The key thing: He did exactly what a fifth-round pick should do. He was a competent backup. But he never became a starter. He never proved the doubters wrong in a massive way. That’s partly because he never got a real shot—only 6 starts over four seasons. But it’s also partly because maybe the scouts were right about his ceiling. He likely was system-dependent. He likely did need elite talent around him.
What’s wild is that the Bengals’ 2nd-round pick that year? William Jackson III, a cornerback who played decently but was out of the league by 2026. The Bengals’ 1st-round pick? Jake Fisher, an offensive tackle who bust spectacularly.
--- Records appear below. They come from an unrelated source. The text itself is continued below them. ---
-- ==== Sys2Proof/Machine/Ops.lean ====
section
/-! DEFINITION. The named operations over the byte spaces, the registry, the two transport primitives and the phase, and
the entry to and return from a handler, the block's counterpart of taking an exception (`60_exceptions.md` R202, R204). -/

namespace Sys2Proof.Machine

/-! ## The byte spaces -/

/-- What an index that is not listed reads as. DESIGN CHOICE (log entry 2): the spec leaves it unspecified and unobservable. -/
def Memory.unlisted : Byte := 0

/-- One byte of a space. -/
def Memory.read : Memory → Nat → Byte
  | [], _ => Memory.unlisted
  | c :: rest, a => if c.1 = a then c.2 else Memory.read rest a

/-- Insert or replace one entry of a list kept by rising index. -/
def insertAt {α : Type} (a : Nat) (v : α) : List (Nat × α) → List (Nat × α)
  | [] => [(a, v)]
  | c :: rest =>
    if a < c.1 then (a, v) :: c :: rest
    else if a = c.1 then (a, v) :: rest
    else c :: insertAt a v rest

/-- Remove the entry of an index. -/
def removeAt {α : Type} (a : Nat) (m : List (Nat × α)) : List (Nat × α) := m.filter fun c => c.1 != a

/-- Store one byte; a byte equal to what an unlisted index reads as is not listed. -/
def Memory.write (m : Memory) (a : Nat) (b : Byte) : Memory :=
  if b = Memory.unlisted then removeAt a m else insertAt a b m

/-- `MemWrite(S, a, n, v)` (`00_scope.md` R14). Every use stays inside the capacity by the rule's own check (R41). -/
def memWrite (m : Memory) (a : Nat) : Bytes → Memory
  | [] => m
  | b :: rest => memWrite (m.write a b) (a + 1) rest

/-- The `n` bytes of a space from index `a`. -/
def bytesAt (m : Memory) (a : Nat) : Nat → Bytes
  | 0 => []
  | n + 1 => m.read a :: bytesAt m (a + 1) n

/-- `MemRead(S, a, n)` (R14), of a space of capacity `cap`; an index beyond the capacity does not exist (R40). -/
def memRead (m : Memory) (cap a n : Nat) : Option Bytes :=
  if a + n ≤ cap then some (bytesAt m a n) else none

/-- The canonical form of a space. -/
abbrev Memory.wf (m : Memory) : Prop :=
  m.Pairwise (fun c d => c.1 < d.1) ∧ ∀ c ∈ m, c.2 ≠ Memory.unlisted

/-- Nothing is listed at or beyond the capacity. -/
abbrev Memory.within (m : Memory) (cap : Nat) : Prop := ∀ c ∈ m, c.1 < cap

/-! ## The registry (`10_state.md` R25) -/

/-- Slot `id`: the handler it holds, or empty. -/
def slot (reg : List (Nat × Handler)) (id : Nat) : Option Handler :=
  match reg with
  | [] => none
  | c :: rest => if c.1 = id then some c.2 else slot rest id

/-- The canonical form of the registry. -/
abbrev regWf (reg : List (Nat × Handler)) : Prop := reg.Pairwise fun c d => c.1 < d.1

/-! ## Updates of the state -/

/-- `phase <- p`. -/
def State.withPhase (s : State) (p : Phase) : State := { s with e := { s.e with phase := p } }

/-- `raise ev`: a label, which changes nothing of the engine (R191). -/
def State.raise (s : State) (ev : Event) : State := { s with events := s.events ++ [ev] }

/-- `return r`: the response the caller sees. -/
def State.respond (s : State) (r : Response) : State := { s with response := r }

/-- Store a chunk in RXCHUNK (R101 step 1). -/
def State.storeChunk (s : State) (c : Bytes) : State :=
  { s with e := { s.e with rxChunk := memWrite s.e.rxChunk 0 c, rxChunkLen := c.length, rxChunkPos := 0 } }

/-- `E.rx_chunk_pos <- p`. -/
def State.withPos (s : State) (p : Nat) : State := { s with e := { s.e with rxChunkPos := p } }

/-- Append decoded bytes to RXFRAME and store the escape state (R101 step 4). -/
def State.appendFrame (s : State) (out : Bytes) (esc : Bool) : State :=
  { s with e := { s.e with rxBuf := memWrite s.e.rxBuf s.e.rxLen out, rxLen := s.e.rxLen + out.length, rxEsc := esc } }

/-- Discard the frame being assembled (R107, R108). -/
def State.discardFrame (s : State) : State := { s with e := { s.e with rxLen := 0, rxEsc := false } }

/-- The end-of-cycle reset of the receive frame buffer (R172): its length alone. -/
def State.clearFrame (s : State) : State := { s with e := { s.e with rxLen := 0 } }

/-- Store an encoded frame in TXFRAME (R151). -/
def State.storeFrame (s : State) (enc : Bytes) : State :=
  { s with e := { s.e with txBuf := memWrite s.e.txBuf 0 enc, txLen := enc.length, txCur := 0 } }

/-- Advance the drain cursor by `w` and, when it reaches the length, zero both (R152, D26). -/
def State.advanceCursor (s : State) (w : Nat) : State :=
  { s with
    e := if s.e.txCur + w = s.e.txLen then { s.e with txLen := 0, txCur := 0 } else { s.e with txCur := s.e.txCur + w } }

/-- The effect of ENGINE.INIT and ENGINE.SHUTDOWN on E (R173, R174). Buffer contents stay as they are (R30: unspecified). -/
def State.restart (s : State) : State :=
  { s with e := { s.e with rxChunkLen := 0, rxChunkPos := 0, rxLen := 0, rxEsc := false, reg := [], txLen := 0, txCur := 0,
                           phase := .idle } }

/-! ## The transport primitives -/

/-- The answer the next `TransportRead` gets (R46). DESIGN CHOICE (log entry 6): with no answer listed, no data. -/
def State.nextRead (s : State) : Bytes := s.world.reads.headD []

/-- The answer is used up: its bytes are removed from INBOUND for good (R44). -/
def State.dropRead (s : State) : State := { s with world := { s.world with reads := s.world.reads.tail } }

/-- The answer the next `TransportWrite` gets (R47). DESIGN CHOICE (log entry 6): with no answer listed, no byte is taken. -/
def State.nextWrite (s : State) : WriteAnswer := s.world.writes.headD (.accepted 0)

/-- The answer is used up. -/
def State.dropWrite (s : State) : State := { s with world := { s.world with writes := s.world.writes.tail } }

/-- The transport took bytes: they are appended to OUTBOUND (R47, R49). -/
def State.emit (s : State) (taken : Bytes) : State :=
  { s with world := { s.world with outbound := s.world.outbound ++ taken } }

/-! ## Handler entry and return -/

/-- What the next handler invocation does. DESIGN CHOICE (log entry 8): with no behaviour listed, it returns at once. -/
def State.nextBehaviour (s : State) : Behaviour := s.world.behaviours.headD .done

/-- Entry (R202): phase HANDLER, the handler gets the payload; nothing else of E changes. -/
def State.enterHandler (s : State) (h : Handler) (payload : Bytes) : State :=
  { s with
    e := { s.e with phase := .handler }
    world := { s.world with behaviours := s.world.behaviours.tail }
    events := s.events ++ [.call h payload] }

/-- Return (R204): nothing to restore but the phase. -/
def State.returnFromHandler (s : State) : State := s.withPhase .dispatch

/-! ## Where a request has a meaning -/

/-- A command-interface request other than TX.SEND: in phase IDLE only (`10_state.md` R27). -/
def whenIdle (s : State) (k : Result) : Result :=
  match s.e.phase with
  | .idle => k
  | .handler => .refused .requestInHandler
  | .rx | .verify | .dispatch | .drain | .clean => .refused .requestInsideOperation

/-- TX.SEND: in phase IDLE by the owner, in phase HANDLER by the handler (R9, R151). -/
def whenIdleOrHandler (s : State) (k : Result) : Result :=
  match s.e.phase with
  | .idle | .handler => k
  | .rx | .verify | .dispatch | .drain | .clean => .refused .requestInsideOperation

/-- RX.STEP, MUX.DISPATCH, TX.DRAIN: only in their own phase of TASK.CYCLE (R5). -/
def whenPhase (p : Phase) (s : State) (k : Result) : Result :=
  if s.e.phase = p then k else .refused .onlyInsideTaskCycle

/-- Go on from a next state; a fault or a refusal ends the operation. -/
def andThen (r : Result) (k : State → Result) : Result :=
  match r with
  | .next s => k s
  | .fault f => .fault f
  | .refused e => .refused e

end Sys2Proof.Machine
end

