-- ==== Sys2Proof/Machine/Operands.lean ====
section
/-! DEFINITION. Operand forms: the fields of a decoded frame (`30_encoding.md` R65, R66), and the numeric forms of results and
events (R72, `60_exceptions.md` R191). -/

namespace Sys2Proof.Machine

/-- The three fields of a decoded frame of length L ≥ 2, taken by index: `f[0]`, `f[1 .. L-1)`, `f[L-1]` (R66). -/
def frameFields : Bytes → Option (Byte × Bytes × Byte)
  | [] => none
  | id :: rest =>
    match rest.getLast? with
    | none => none
    | some checksum => some (id, rest.dropLast, checksum)

/-- Numeric forms of `RxResult`, `RegResult`, `SendResult` (R72). -/
def rxCode : RxResult → Nat
  | .noFrame => 0
  | .frameComplete => 1

/-- See `rxCode`. -/
def regCode : RegResult → Nat
  | .success => 0
  | .alreadyRegistered => 1
  | .invalidId => 2

/-- See `rxCode`. -/
def sendCode : SendResult → Nat
  | .rejected => 0
  | .accepted => 1

/-- `SfeResult` as a bit and an offset that means something only when the bit is 1 (R72). -/
def sfeCode : SfeResult → Bool × Option Nat
  | .found i => (true, some i)
  | .notFound => (false, none)

/-- `DecResult` as a bit and, when it is 1, output, `decodedLen` and `esc_out` (R72). -/
def decCode : DecResult → Bool × Option (Bytes × Nat × Bool)
  | .ok out esc => (true, some (out, out.length, esc))
  | .malformed => (false, none)

/-- Codes of the outcome events (R191); CALL is no outcome event and has none. -/
def eventCode : Event → Option Nat
  | .noData => some 1
  | .incomplete => some 2
  | .txPartial => some 3
  | .txStall => some 4
  | .malformed => some 5
  | .oversize => some 6
  | .badSum => some 7
  | .noRoute => some 8
  | .txBusy => some 9
  | .txLen => some 10
  | .txCap => some 11
  | .call _ _ => none

end Sys2Proof.Machine
end

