-- ==== Sys2Proof/Machine/Mux.lean ====
section
/-! DEFINITION. The protocol multiplexer: MUX.REGISTER (`43_multiplexer.md` R131), MUX.UNREGISTER (R132), MUX.DISPATCH (R133)
and the handler primitive (R134, R135). -/

namespace Sys2Proof.Machine

/-- MUX.REGISTER (R131). -/
def muxRegister (id : Byte) (h : Handler) (s : State) : State :=
  if s.cfg.protoMax < id then s.respond (.reg .invalidId)
  else match slot s.e.reg id.toNat with
    | some _ => s.respond (.reg .alreadyRegistered)
    | none => { s with e := { s.e with reg := insertAt id.toNat h s.e.reg }, response := .reg .success }

/-- MUX.UNREGISTER (R132): clears the slot unconditionally. -/
def muxUnregister (id : Byte) (s : State) : State :=
  if s.cfg.protoMax < id then s.respond .none
  else { s with e := { s.e with reg := removeAt id.toNat s.e.reg }, response := .none }

/-- MUX.REGISTER (R131), in phase IDLE. -/
def execMuxRegister (id : Byte) (h : Handler) (s : State) : Result := whenIdle s (.next (muxRegister id h s))

/-- MUX.UNREGISTER (R132), in phase IDLE. -/
def execMuxUnregister (id : Byte) (s : State) : Result := whenIdle s (.next (muxUnregister id s))

/-- The handler runs (R135): each TX.SEND is executed at once against the state as it stands and answered. -/
def runBehaviour : Behaviour → State → Result
  | .done, s => .next s
  | .send id payload onAccepted onRejected, s =>
    let s := txSend id payload s
    if s.response = .send .accepted then runBehaviour onAccepted s else runBehaviour onRejected s
  | .barred _, _ => .refused .requestInHandler
  | .hang, _ => .fault .handlerNeverReturns

/-- `HandlerInvoke(h, payload, len(payload))` (R134): entry, the handler's run to completion, return. -/
def handlerInvoke (h : Handler) (payload : Bytes) (s : State) : Result :=
  andThen (runBehaviour s.nextBehaviour (s.enterHandler h payload)) fun t => .next t.returnFromHandler

/-- The lookup of MUX.DISPATCH (R133): the range test before the slot test. -/
def route (s : State) (id : Byte) : Option Handler :=
  if s.cfg.protoMax < id then none else slot s.e.reg id.toNat

/-- MUX.DISPATCH (R133) on the accumulated frame. -/
def muxDispatch (s : State) : Result :=
  match memRead s.e.rxBuf s.cfg.rxFrameCap 0 s.e.rxLen with
  | none => .fault .outOfBounds
  | some f =>
    match frameFields f with
    | none => .refused .noVerifiedFrame
    | some (id, payload, _) =>
      match route s id with
      | none => .next (s.raise .noRoute)
      | some h => handlerInvoke h payload s

/-- MUX.DISPATCH (R133), invoked only by TASK.CYCLE; it has no response. -/
def execMuxDispatch (s : State) : Result :=
  whenPhase .dispatch s (andThen (muxDispatch s) fun t => .next (t.respond .none))

end Sys2Proof.Machine
end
So Cincinnati used high capital on guys who didn’t pan out while getting five-plus years of reliable QB play from a fifth-rounder. From a pure asset management perspective, the fifth-round pick on McCarron was smarter than the high picks on Fisher or Jackson. That’s the paradox of why was AJ McCarron drafted so low—maybe he wasn’t drafted low enough relative to his actual NFL production.
Here’s the uncomfortable truth nobody wants to say: The draft is still mostly guessing. You can have clean mechanics, elite statistics, a national championship, and a pro-style system, and it still won’t matter if scouts think you’re “not athletic enough.” And sometimes—often, actually—those scouts are wrong. But sometimes they’re right.
Looking at the 2014 draft in retrospect using 2025-2026 data, you realize that athletic testing was overweighted and statistical production was underweighted. Teams have corrected that to some degree, but the pendulum can swing too far the other way. Which brings us to the question: Are today’s scouts making the opposite mistake, overlooking the Jameis Winstons and favoring the tape, only to get burned by another type of surprise bust? The answer’s probably yes, and that’s how draft cycles work. You’re always solving for yesterday’s problem while creating tomorrow’s one.
Scope Digest has covered dozens of draft stories like this, and the pattern holds: Draft evaluation is an evolving science that’s perpetually 5-10 years behind what actually works. The real question isn’t just why was AJ McCarron drafted so low—it’s whether the draft boards of 2026 are repeating the same mistakes in different clothes, this time for a completely different generation of quarterbacks.